ENTRIES SUPPLIED —
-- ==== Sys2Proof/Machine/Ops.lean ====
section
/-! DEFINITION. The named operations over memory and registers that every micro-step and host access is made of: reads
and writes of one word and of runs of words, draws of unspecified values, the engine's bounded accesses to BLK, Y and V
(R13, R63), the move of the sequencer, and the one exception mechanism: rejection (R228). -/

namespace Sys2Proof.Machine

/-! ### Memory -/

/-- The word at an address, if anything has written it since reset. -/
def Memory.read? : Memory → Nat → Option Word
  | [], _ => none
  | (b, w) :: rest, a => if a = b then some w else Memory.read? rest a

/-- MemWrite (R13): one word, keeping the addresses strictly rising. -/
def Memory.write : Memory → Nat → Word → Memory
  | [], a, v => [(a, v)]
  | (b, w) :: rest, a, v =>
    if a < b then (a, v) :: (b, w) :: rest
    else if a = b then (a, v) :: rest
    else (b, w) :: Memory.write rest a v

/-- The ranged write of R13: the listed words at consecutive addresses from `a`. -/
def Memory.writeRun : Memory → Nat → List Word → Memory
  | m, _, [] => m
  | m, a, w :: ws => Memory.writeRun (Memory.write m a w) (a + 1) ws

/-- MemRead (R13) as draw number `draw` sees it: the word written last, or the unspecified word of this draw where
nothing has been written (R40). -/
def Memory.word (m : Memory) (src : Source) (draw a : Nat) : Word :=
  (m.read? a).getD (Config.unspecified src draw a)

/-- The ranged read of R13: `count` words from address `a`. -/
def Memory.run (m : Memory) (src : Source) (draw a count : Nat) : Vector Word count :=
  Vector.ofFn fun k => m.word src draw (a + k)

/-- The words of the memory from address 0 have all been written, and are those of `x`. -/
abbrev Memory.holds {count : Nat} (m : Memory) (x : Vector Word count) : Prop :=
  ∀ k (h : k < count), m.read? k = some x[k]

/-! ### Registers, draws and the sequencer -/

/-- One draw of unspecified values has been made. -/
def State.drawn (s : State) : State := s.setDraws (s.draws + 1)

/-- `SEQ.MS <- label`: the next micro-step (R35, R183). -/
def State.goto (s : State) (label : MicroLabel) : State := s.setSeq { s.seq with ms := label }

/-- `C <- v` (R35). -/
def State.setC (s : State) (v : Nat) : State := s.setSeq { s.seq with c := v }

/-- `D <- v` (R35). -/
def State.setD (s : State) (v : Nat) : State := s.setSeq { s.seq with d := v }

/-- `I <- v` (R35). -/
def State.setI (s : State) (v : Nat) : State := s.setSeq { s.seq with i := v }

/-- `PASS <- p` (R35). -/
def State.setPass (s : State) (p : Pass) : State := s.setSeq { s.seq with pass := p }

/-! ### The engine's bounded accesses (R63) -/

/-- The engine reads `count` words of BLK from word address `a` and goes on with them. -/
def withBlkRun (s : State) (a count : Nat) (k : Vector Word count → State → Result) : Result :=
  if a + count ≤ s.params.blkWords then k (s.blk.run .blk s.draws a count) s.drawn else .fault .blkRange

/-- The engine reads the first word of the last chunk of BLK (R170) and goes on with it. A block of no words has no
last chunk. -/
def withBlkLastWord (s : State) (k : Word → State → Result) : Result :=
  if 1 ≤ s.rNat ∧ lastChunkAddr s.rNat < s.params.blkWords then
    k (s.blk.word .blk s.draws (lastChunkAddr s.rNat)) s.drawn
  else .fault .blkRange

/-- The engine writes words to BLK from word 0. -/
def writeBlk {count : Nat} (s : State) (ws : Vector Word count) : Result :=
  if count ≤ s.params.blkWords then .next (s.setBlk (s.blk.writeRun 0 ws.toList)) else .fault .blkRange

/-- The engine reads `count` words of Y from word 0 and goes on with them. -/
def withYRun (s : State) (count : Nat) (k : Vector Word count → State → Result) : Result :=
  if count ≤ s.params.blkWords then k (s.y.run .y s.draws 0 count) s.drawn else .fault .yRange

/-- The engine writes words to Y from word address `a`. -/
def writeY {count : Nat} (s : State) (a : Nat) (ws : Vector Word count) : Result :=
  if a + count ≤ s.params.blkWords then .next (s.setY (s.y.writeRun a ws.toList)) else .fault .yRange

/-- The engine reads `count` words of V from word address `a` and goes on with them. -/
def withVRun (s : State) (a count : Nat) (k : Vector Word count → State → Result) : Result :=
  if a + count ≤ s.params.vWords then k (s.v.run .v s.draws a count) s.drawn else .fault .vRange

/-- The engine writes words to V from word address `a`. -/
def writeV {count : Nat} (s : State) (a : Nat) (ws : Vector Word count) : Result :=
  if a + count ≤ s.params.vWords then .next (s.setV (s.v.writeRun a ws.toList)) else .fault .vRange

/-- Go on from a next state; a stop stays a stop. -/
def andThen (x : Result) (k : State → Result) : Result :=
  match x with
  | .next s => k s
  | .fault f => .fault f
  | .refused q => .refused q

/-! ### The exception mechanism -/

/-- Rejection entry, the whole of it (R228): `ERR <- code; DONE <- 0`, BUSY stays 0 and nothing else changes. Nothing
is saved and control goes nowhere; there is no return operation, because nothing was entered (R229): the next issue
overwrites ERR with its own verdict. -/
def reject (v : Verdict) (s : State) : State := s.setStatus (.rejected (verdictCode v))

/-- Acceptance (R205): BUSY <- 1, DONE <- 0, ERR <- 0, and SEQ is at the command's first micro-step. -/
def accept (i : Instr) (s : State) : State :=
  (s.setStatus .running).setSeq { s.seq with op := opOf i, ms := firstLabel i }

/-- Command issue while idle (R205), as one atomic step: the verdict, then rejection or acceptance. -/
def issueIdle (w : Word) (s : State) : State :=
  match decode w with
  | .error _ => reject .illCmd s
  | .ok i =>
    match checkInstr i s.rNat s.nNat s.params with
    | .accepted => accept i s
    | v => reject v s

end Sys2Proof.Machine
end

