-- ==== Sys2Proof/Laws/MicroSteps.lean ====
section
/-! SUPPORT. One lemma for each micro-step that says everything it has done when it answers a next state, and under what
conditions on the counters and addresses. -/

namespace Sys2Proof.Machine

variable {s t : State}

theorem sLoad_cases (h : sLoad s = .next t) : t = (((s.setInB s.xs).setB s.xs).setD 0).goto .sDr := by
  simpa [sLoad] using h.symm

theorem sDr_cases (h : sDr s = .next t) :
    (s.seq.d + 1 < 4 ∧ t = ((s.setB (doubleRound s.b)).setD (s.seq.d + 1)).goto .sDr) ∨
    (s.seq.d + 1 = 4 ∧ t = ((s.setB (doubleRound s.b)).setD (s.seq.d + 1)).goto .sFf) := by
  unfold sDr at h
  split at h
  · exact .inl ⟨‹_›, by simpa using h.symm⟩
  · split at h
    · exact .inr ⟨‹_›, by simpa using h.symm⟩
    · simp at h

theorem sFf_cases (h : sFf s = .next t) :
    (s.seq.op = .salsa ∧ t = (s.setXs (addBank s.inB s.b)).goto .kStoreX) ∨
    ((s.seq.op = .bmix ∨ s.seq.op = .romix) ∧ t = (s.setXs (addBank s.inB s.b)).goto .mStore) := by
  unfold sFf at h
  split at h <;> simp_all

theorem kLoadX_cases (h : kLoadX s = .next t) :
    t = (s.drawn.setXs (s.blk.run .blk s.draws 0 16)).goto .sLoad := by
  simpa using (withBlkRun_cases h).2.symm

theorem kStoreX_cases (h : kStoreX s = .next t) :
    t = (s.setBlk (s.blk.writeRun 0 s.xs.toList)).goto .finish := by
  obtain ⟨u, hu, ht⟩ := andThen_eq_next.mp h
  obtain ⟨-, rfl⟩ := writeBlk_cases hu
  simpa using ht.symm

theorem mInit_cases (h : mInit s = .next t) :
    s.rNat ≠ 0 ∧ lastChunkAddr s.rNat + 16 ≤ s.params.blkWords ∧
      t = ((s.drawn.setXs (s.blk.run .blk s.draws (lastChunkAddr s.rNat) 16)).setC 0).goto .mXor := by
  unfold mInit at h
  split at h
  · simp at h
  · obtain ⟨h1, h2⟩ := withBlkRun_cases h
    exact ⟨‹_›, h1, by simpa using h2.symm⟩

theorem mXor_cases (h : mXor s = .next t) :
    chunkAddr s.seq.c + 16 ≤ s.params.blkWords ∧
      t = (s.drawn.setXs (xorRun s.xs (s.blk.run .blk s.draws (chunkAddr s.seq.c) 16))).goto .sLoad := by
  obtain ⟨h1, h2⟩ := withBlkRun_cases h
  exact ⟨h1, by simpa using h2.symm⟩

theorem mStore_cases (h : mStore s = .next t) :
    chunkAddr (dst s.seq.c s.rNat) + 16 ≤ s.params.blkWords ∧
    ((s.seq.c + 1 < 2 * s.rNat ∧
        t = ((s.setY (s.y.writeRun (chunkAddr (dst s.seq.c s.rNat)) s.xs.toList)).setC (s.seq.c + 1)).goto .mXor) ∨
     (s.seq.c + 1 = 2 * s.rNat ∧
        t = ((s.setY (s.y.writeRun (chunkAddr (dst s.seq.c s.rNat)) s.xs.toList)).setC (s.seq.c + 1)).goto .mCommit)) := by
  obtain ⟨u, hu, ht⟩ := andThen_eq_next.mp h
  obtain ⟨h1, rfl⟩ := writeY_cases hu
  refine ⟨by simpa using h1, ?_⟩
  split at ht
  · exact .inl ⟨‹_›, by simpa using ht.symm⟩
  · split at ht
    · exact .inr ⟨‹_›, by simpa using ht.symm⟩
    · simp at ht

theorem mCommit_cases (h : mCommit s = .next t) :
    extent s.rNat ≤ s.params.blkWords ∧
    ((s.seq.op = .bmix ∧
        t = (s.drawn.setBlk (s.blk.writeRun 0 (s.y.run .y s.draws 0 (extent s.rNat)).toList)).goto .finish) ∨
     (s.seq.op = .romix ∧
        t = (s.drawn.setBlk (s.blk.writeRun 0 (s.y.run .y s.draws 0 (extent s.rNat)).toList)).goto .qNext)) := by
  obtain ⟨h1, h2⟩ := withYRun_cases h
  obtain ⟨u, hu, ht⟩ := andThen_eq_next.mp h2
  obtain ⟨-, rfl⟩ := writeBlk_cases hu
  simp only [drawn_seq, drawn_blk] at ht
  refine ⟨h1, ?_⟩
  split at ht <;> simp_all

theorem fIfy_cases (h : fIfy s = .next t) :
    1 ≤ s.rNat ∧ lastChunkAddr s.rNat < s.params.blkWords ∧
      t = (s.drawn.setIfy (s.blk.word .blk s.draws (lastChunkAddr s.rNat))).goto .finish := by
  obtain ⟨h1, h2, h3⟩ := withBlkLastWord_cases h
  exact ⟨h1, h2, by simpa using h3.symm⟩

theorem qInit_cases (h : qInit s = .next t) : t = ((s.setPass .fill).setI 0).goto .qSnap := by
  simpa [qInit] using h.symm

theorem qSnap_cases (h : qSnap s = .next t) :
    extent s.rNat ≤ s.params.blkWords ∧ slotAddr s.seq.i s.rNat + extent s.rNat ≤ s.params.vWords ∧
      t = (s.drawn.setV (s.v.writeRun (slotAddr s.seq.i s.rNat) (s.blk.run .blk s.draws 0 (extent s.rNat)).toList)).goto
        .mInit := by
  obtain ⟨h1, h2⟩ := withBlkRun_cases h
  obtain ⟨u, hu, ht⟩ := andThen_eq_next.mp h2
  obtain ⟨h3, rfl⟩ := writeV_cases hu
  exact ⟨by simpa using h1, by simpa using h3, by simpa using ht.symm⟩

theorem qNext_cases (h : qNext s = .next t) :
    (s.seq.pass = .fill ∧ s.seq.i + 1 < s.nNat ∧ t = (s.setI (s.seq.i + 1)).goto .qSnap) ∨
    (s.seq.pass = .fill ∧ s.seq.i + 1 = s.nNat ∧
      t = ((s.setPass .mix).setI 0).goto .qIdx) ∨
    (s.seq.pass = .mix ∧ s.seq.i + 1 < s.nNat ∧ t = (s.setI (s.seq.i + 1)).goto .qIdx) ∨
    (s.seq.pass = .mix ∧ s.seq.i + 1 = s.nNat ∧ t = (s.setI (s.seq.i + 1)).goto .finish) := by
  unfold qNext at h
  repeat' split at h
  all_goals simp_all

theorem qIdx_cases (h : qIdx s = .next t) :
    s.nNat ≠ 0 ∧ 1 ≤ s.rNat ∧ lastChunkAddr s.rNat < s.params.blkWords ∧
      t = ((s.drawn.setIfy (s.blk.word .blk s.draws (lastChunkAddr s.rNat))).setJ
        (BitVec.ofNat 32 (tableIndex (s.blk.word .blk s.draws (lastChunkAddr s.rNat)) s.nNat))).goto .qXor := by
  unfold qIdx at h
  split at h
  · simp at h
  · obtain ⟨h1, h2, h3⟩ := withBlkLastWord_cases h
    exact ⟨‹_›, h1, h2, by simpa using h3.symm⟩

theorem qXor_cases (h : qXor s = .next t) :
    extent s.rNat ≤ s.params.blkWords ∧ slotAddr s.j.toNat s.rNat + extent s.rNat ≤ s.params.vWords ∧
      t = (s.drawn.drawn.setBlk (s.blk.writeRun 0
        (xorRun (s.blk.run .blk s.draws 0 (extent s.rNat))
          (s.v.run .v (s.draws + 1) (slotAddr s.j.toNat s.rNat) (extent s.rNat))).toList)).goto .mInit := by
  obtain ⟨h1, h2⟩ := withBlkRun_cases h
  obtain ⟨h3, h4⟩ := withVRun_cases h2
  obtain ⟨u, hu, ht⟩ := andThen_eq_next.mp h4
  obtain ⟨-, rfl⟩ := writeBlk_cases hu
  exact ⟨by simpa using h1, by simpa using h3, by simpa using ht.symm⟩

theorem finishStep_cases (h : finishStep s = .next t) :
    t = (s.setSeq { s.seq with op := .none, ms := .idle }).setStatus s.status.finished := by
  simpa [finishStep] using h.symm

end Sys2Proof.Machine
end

ASSIGNMENT — When you reach the line holding "1)).goto .mXor) ∨" in the records above, begin reproducing exactly, stop after the line holding "1)).goto .mCommit)) := by", and output nothing else.

WRITTEN REPLY —
        t = ((s.setY (s.y.writeRun (chunkAddr (dst s.seq.c s.rNat)) s.xs.toList)).setC (s.seq.c + 1)).goto .mXor) ∨
     (s.seq.c + 1 = 2 * s.rNat ∧
        t = ((s.setY (s.y.writeRun (chunkAddr (dst s.seq.c s.rNat)) s.xs.toList)).setC (s.seq.c + 1)).goto .mCommit)) := by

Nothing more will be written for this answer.